When acceleration meets inequality, the transition reveals its true mathematics.



The Transition Monitor l November 13, 2025
The Transition Monitor l November 13, 2025

Reporting from the edge of the algorithmic frontier.


Opening Reflection

The transition is performing a calculation we're only beginning to read. On one side of the ledger: $192.7 billion flowing into AI startups this year alone, Microsoft pursuing superintelligence independently of OpenAI, venture capitalists placing bets that exceed entire national economies. On the other: 1.09 million American jobs eliminated by October, the wealth from AI stock gains concentrating in the top 1% who hold half of all corporate equity, and public concern about AI's societal impact climbing to 47%—up from 34% just eleven months ago.

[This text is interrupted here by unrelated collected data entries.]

/-- The bits of a shift: the feedback bit enters at bit 15, and every other bit comes from the next higher one. -/
theorem getLsbD_lfsrStep (l : Word) {k : Nat} (hk : k < 16) :
    (lfsrStep l).getLsbD k = if k = 15 then lfsrFeedback l else l.getLsbD (k + 1) := by
  rw [lfsrStep, BitVec.getLsbD_or, BitVec.getLsbD_ushiftRight, BitVec.getLsbD_shiftLeft, Nat.add_comm 1 k]
  split
  · rename_i h15
    subst h15
    simp
  · have h : k < 15 := by omega
    simp [h]

/-- A shift to zero starts from zero: bits 1 to 15 have moved down, and with them zero the feedback bit is bit 0. -/
theorem eq_zero_of_lfsrStep_eq_zero {l : Word} (h : lfsrStep l = 0#16) : l = 0#16 := by
  have hbit : ∀ k < 16, (if k = 15 then lfsrFeedback l else l.getLsbD (k + 1)) = false := fun k hk => by
    rw [← getLsbD_lfsrStep l hk, h, BitVec.getLsbD_zero]
  have hhigh : ∀ k, 0 < k → k < 16 → l.getLsbD k = false := fun k h0 hk => by
    have := hbit (k - 1) (by omega)
    rwa [if_neg (by omega), Nat.sub_add_cancel h0] at this
  have hlow : l.getLsbD 0 = false := by
    have hfeedback : lfsrFeedback l = false := hbit 15 (by omega)
    rwa [lfsrFeedback_eq, hhigh 2 (by omega) (by omega), hhigh 3 (by omega) (by omega), hhigh 5 (by omega) (by omega),
      Bool.xor_false, Bool.xor_false, Bool.xor_false] at hfeedback
  refine BitVec.eq_of_getLsbD_eq fun k hk => ?_
  rw [BitVec.getLsbD_zero]
  rcases Nat.eq_zero_or_pos k with rfl | h0
  · exact hlow
  · exact hhigh k h0 hk

theorem lfsrShift_ne_zero (n : Nat) {l : Word} (h : l ≠ 0) : lfsrShift n l ≠ 0 := by
  induction n generalizing l with
  | zero => exact h
  | succ n ih => exact ih (mt eq_zero_of_lfsrStep_eq_zero h)

/-! ### The invariant of the registers, one rule per update -/

/-- The block after reset meets the invariant, whatever the window is. -/
theorem BlockInv.reset (window : NUM) : BlockInv window .reset where
  fs := nofun
  edge i := Block.reset_edge i ▸ .reset window
  env j := Block.reset_env j ▸ fun _ => rfl
  phase := ⟨le_refl 0, zero_lt_one⟩
  lfsr := by decide

section
variable {window : NUM} {b : Block} (hb : BlockInv window b)
include hb

theorem BlockInv.setFault (f : FaultRecord) :
    BlockInv window { b with sys := { b.sys with fault := some f } } :=
  ⟨hb.fs, hb.edge, hb.env, hb.phase, hb.lfsr⟩

theorem BlockInv.setFs {v : NUM} (hv : 0 < v) : BlockInv window { b with sys := { b.sys with fs := some v } } :=
  ⟨fun _ h => Option.some.inj h ▸ hv, hb.edge, hb.env, hb.phase, hb.lfsr⟩

theorem BlockInv.setEdge (i : Fin nEdge) {e : EdgeRegs} (he : EdgeInv window e) : BlockInv window (b.setEdge i e) := by
  refine ⟨hb.fs, fun k => ?_, hb.env, hb.phase, hb.lfsr⟩
  rw [edge_setEdge]
  split
  · exact he
  · exact hb.edge k

theorem BlockInv.setEnv (j : Fin nEnv) {e : EnvRegs} (he : EnvInv e) : BlockInv window (b.setEnv j e) := by
  refine ⟨hb.fs, hb.edge, fun k => ?_, hb.phase, hb.lfsr⟩
  rw [env_setEnv]
  split
  · exact he
  · exact hb.env k

theorem BlockInv.setOsc {o : OscRegs} (ho : 0 ≤ o.phase ∧ o.phase < 1) : BlockInv window { b with osc := o } :=
  ⟨hb.fs, hb.edge, hb.env, ho, hb.lfsr⟩

theorem BlockInv.setNoise {n : NoiseRegs} (hn : n.lfsr ≠ 0) : BlockInv window { b with noise := n } :=
  ⟨hb.fs, hb.edge, hb.env, hb.phase, hn⟩

theorem BlockInv.setMix (m : MixRegs) : BlockInv window { b with mix := m } :=
  ⟨hb.fs, hb.edge, hb.env, hb.phase, hb.lfsr⟩

end

/-- A seed is never loaded as zero. -/
theorem loadedSeed_ne_zero (seed : Word) : (if seed = 0 then Config.lfsrSeed else seed) ≠ 0 := by
  split
  · decide
  · assumption

/-! ### The invariant is kept -/

theorem Completes.keeps_blockInv {i : Instr} {s t : State} (h : Completes i s t) (hb : BlockInv s.window s.block) :
    BlockInv s.window t.block := by
  cases i <;> simp only [Completes] at h
  case sysStatus | mixProcess => subst h; exact hb
  case sysSetfs => obtain ⟨hv, rfl⟩ := h; exact hb.setFs hv
  case edgeInit => obtain ⟨k, -, rfl⟩ := h; exact hb.setEdge k (.init _ _)
  case edgeDebounce => obtain ⟨k, _, -, hrate, rfl⟩ := h; exact hb.setEdge k (.debounce hrate _)
  case edgeRising => obtain ⟨k, -, rfl⟩ := h; exact hb.setEdge k (hb.edge k).clearRise
  case envSetattack | envSetdecay | envSetmin | envSetmax => obtain ⟨j, -, rfl⟩ := h; exact hb.setEnv j (hb.env j)
  case envTrigger => obtain ⟨j, -, rfl⟩ := h; exact hb.setEnv j fun _ => rfl
  case envProcess => obtain ⟨j, _, _, _, _, _, -, -, -, -, -, -, rfl⟩ := h; exact hb.setEnv j ((hb.env j).process _ _ _ _)
  case oscSetwave | oscSetfreq | oscSetamp => subst h; exact hb.setOsc hb.phase
  case oscProcess =>
    obtain ⟨_, _, _, _, -, -, -, -, rfl⟩ := h
    exact hb.setOsc ⟨frac_nonneg _, frac_lt_one _⟩
  case noiseSeed seed => subst h; exact hb.setNoise (loadedSeed_ne_zero seed)
  case noiseProcess => subst h; exact hb.setNoise (lfsrShift_ne_zero _ hb.lfsr)
  case mixSetmode => subst h; exact hb.setMix _

theorem exec_keeps_blockInv {i : Instr} {s t : State} (h : exec i s = .next t) (hb : BlockInv s.window s.block) :
    BlockInv s.window t.block := by
  rcases exec_inversion h with ⟨-, -, rfl⟩ | ⟨-, -, rfl⟩ | ⟨-, cause, rfl⟩ | ⟨-, -, -, hc⟩
  · exact hb
  · exact hb
  · exact hb.setFault _
  · exact hc.keeps_blockInv hb

theorem execute_keeps_blockInv {c : Command} {s t : State} (h : execute c s = .next t) (hb : BlockInv s.window s.block) :
    BlockInv s.window t.block := by
  rcases execute_inversion h with ⟨i, -, h⟩ | ⟨-, rfl⟩ | ⟨-, -, rfl⟩
  · exact exec_keeps_blockInv h hb
  · exact hb
  · exact hb.setFault _

theorem execute_keeps_inv {c : Command} {s t : State} (h : execute c s = .next t) (hs : Inv s) : Inv t := by
  obtain ⟨hout, -, -, hwindow, -⟩ := execute_outside h
  exact ⟨hwindow ▸ execute_keeps_blockInv h hs.block, hout ▸ hs.out⟩

theorem issueLine_keeps_inv {l : Line} {s t : State} (h : issueLine l s = .next t) (hs : Inv s) : Inv t := by
  rcases issueLine_inversion h with ⟨-, rfl⟩ | ⟨-, ops, u, -, hu, rfl⟩ | ⟨-, rfl⟩
  · exact hs
  · have hu := execute_keeps_inv hu hs
    exact ⟨hu.block, hu.out⟩
  · exact ⟨hs.block, hs.out⟩

theorem perform_keeps_inv {a : Action} {s t : State} (h : perform a s = .next t) (hs : Inv s) : Inv t := by
  rcases perform_inversion h with ⟨l, -, h⟩ | ⟨v, _, b, -, -, rfl⟩ | ⟨slot, _, q, m, -, -, hm, rfl⟩
  · exact issueLine_keeps_inv h hs
  · exact ⟨by simpa using hs.block, by simpa using hs.out⟩
  · exact ⟨hs.block, Memory.write_wf hs.out hm⟩

/-- Settles O51, by what a step can do: a reset event gives the reset registers, an action or a line keeps the invariant
(`perform_keeps_inv`), a RUNBLOCK begins with an empty buffer, and an idle step touches neither. -/
theorem everyStepKeepsTheInvariant : Obligations.EveryStepKeepsTheInvariant := by
  intro s t hs h
  rcases step_inversion h with ⟨later, -, rfl⟩ | ⟨a, rest, -, h⟩ | ⟨-, l, rest, -, h⟩ |
    ⟨-, pins, samples, rest, -, -, rfl⟩ | ⟨-, -, rfl⟩
  · exact ⟨.reset s.window, hs.out⟩
  · exact perform_keeps_inv h ⟨hs.block, hs.out⟩
  · exact perform_keeps_inv h ⟨hs.block, hs.out⟩
  · exact ⟨hs.block, Memory.handedOver_wf samples.length⟩
  · exact ⟨hs.block, hs.out⟩

/-- Settles O52: no clause of the invariant depends on the window in the reset registers. -/
theorem resetMeetsTheInvariant : Obligations.ResetMeetsTheInvariant :=
  ⟨.reset _, Memory.reset_wf⟩

/-! ### The frame of an operation -/

/-- Which registers of a completed operation's unit and instance are new: everything else is the old block's. -/
theorem Completes.block_cases {i : Instr} {s t : State} (h : Completes i s t) :
    t.block = s.block ∨
    (i.unit = .sys ∧ ∃ fs, t.block = { s.block with sys := { s.block.sys with fs := fs } }) ∨
    (i.unit = .edge ∧ ∃ (k : Fin nEdge) (e : EdgeRegs), i.inst.toNat = k.val ∧ t.block = s.block.setEdge k e) ∨
    (i.unit = .env ∧ ∃ (j : Fin nEnv) (e : EnvRegs), i.inst.toNat = j.val ∧ t.block = s.block.setEnv j e) ∨
    (i.unit = .osc ∧ ∃ o, t.block = { s.block with osc := o }) ∨
    (i.unit = .noise ∧ ∃ n, t.block = { s.block with noise := n }) ∨
    (i.unit = .mix ∧ ∃ m, t.block = { s.block with mix := m }) := by
  cases i <;> simp only [Completes] at h
  case sysStatus | mixProcess => subst h; exact .inl rfl
  case sysSetfs => obtain ⟨-, rfl⟩ := h; exact .inr (.inl ⟨rfl, _, rfl⟩)
  case edgeInit | edgeRising => obtain ⟨k, hk, rfl⟩ := h; exact .inr (.inr (.inl ⟨rfl, k, _, hk, rfl⟩))
  case edgeDebounce => obtain ⟨k, _, hk, -, rfl⟩ := h; exact .inr (.inr (.inl ⟨rfl, k, _, hk, rfl⟩))
  case envSetattack | envSetdecay | envSetmin | envSetmax | envTrigger =>
    obtain ⟨j, hj, rfl⟩ := h
    exact .inr (.inr (.inr (.inl ⟨rfl, j, _, hj, rfl⟩)))
  case envProcess =>
    obtain ⟨j, _, _, _, _, _, hj, -, -, -, -, -, rfl⟩ := h
    exact .inr (.inr (.inr (.inl ⟨rfl, j, _, hj, rfl⟩)))
  case oscSetwave | oscSetfreq | oscSetamp =>
    subst h
    exact .inr (.inr (.inr (.inr (.inl ⟨rfl, _, rfl⟩))))
  case oscProcess =>
    obtain ⟨_, _, _, _, -, -, -, -, rfl⟩ := h
    exact .inr (.inr (.inr (.inr (.inl ⟨rfl, _, rfl⟩))))
  case noiseSeed | noiseProcess =>
    subst h
    exact .inr (.inr (.inr (.inr (.inr (.inl ⟨rfl, _, rfl⟩)))))
  case mixSetmode => subst h; exact .inr (.inr (.inr (.inr (.inr (.inr ⟨rfl, _, rfl⟩)))))

/-- `b'` has the registers of `b` outside the unit and instance that `i` names, the fault record apart. -/
structure SameOutside (i : Instr) (b b' : Block) : Prop where
  edge : ∀ k : Fin nEdge, (i.unit ≠ .edge ∨ i.inst.toNat ≠ k.val) → b'.edge[k] = b.edge[k]
  env : ∀ j : Fin nEnv, (i.unit ≠ .env ∨ i.inst.toNat ≠ j.val) → b'.env[j] = b.env[j]
  osc : i.unit ≠ .osc → b'.osc = b.osc
  noise : i.unit ≠ .noise → b'.noise = b.noise
  mix : i.unit ≠ .mix → b'.mix = b.mix
  fs : i.unit ≠ .sys → b'.sys.fs = b.sys.fs

theorem SameOutside.refl (i : Instr) (b : Block) : SameOutside i b b :=
  ⟨fun _ _ => rfl, fun _ _ => rfl, fun _ => rfl, fun _ => rfl, fun _ => rfl, fun _ => rfl⟩

theorem SameOutside.setEdge {i : Instr} {b : Block} {k : Fin nEdge} (e : EdgeRegs) (hu : i.unit = .edge)
    (hk : i.inst.toNat = k.val) : SameOutside i b (b.setEdge k e) where
  __ := SameOutside.refl i b
  edge k' hother := by
    rw [edge_setEdge, if_neg]
    rintro rfl
    exact hother.elim (· hu) (· hk)

theorem SameOutside.setEnv {i : Instr} {b : Block} {j : Fin nEnv} (e : EnvRegs) (hu : i.unit = .env)
    (hj : i.inst.toNat = j.val) : SameOutside i b (b.setEnv j e) where
  __ := SameOutside.refl i b
  env j' hother := by
    rw [env_setEnv, if_neg]
    rintro rfl
    exact hother.elim (· hu) (· hj)

theorem Completes.sameOutside {i : Instr} {s t : State} (h : Completes i s t) : SameOutside i s.block t.block := by
  have hrefl := SameOutside.refl i s.block
  rcases h.block_cases with h | ⟨hu, fs, h⟩ | ⟨hu, k, e, hk, h⟩ | ⟨hu, j, e, hj, h⟩ | ⟨hu, o, h⟩ | ⟨hu, n, h⟩ | ⟨hu, m, h⟩ <;>
    rw [h]
  · exact hrefl
  · exact { hrefl with fs := absurd hu }
  · exact .setEdge e hu hk
  · exact .setEnv e hu hj
  · exact { hrefl with osc := absurd hu }
  · exact { hrefl with noise := absurd hu }
  · exact { hrefl with mix := absurd hu }

theorem exec_sameOutside {i : Instr} {s t : State} (h : exec i s = .next t) : SameOutside i s.block t.block := by
  have hrefl := SameOutside.refl i s.block
  rcases exec_inversion h with ⟨-, -, rfl⟩ | ⟨-, -, rfl⟩ | ⟨-, cause, rfl⟩ | ⟨-, -, -, hc⟩
  · exact hrefl
  · exact hrefl
  · exact { hrefl with }
  · exact hc.sameOutside

/-- Settles O53, by `exec_outside` for what lies outside the block and `exec_sameOutside` for the registers. -/
theorem operationsTouchOnlyTheirInstance : Obligations.OperationsTouchOnlyTheirInstance := by
  intro s t i h
  obtain ⟨hout, hissuer, hresets, hwindow, hshape⟩ := exec_outside h
  obtain ⟨hedge, henv, hosc, hnoise, hmix, hfs⟩ := exec_sameOutside h
  exact ⟨fun slot => by rw [hout], hout, hissuer, hresets, hwindow, hshape, hedge, henv, hosc, hnoise, hmix, hfs⟩

end Sys2Proof.Machine
end

section
/-! OUT as a buffer of slots (20_memory.md R60), and the two operations that change nothing (R66). -/

namespace Sys2Proof.Machine

/-! ### A write of OUT -/

/-- Only the written slot reads differently: `lookup_insertCell` at the level of the buffer. -/
theorem Memory.read_write {m m' : Memory} {slot : Nat} {v : NUM} (hm : m.wf) (h : m.write slot v = some m') (k : Nat) :
    m'.read k = if k = slot then some v else m.read k := by
  rcases m.write_cases slot v with ⟨-, hw⟩ | ⟨-, hw⟩ <;> rw [hw] at h
  · obtain rfl := Option.some.inj h
    exact lookup_insertCell slot v m.cells hm.1 k
  · cases h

The mathematics here aren't abstract. They're accumulating in real time, compounding daily in both directions. While AI companies achieve unprecedented revenue-per-employee ratios and reach $100 million in annual recurring revenue faster than any technology in history, the bottom 50% of American households collectively hold just 1% of stock wealth—effectively locked out of the very boom reshaping their economic reality. This isn't a contradiction in the transition. It's the transition showing us its structure.

What November 13th reveals is not chaos but divergence—the systematic widening of gaps between those positioned to capture AI's upside and those experiencing its displacement. The technology compounds advantages and accelerations on one trajectory while compounding precarity and dislocation on another. Both are real. Both are intensifying. And the distance between them is becoming the defining feature of this historical moment.

Today's Signals

The displacement mathematics reached a grim milestone that economists are calling a "jobless profit boom." Tech sector layoffs attributed to AI are occurring alongside exceptionally strong profit growth in these companies, representing a significant departure from historical patterns where job cuts typically followed declining profitability. October 2025 recorded 153,074 announced job cuts, the highest for any October in over twenty years, with AI cited as the second-most common reason after cost-cutting. The pattern suggests something beyond cyclical adjustment—a fundamental recalibration of labor's relationship to capital as algorithmic systems demonstrate their capacity to maintain and even increase productivity with dramatically reduced headcounts.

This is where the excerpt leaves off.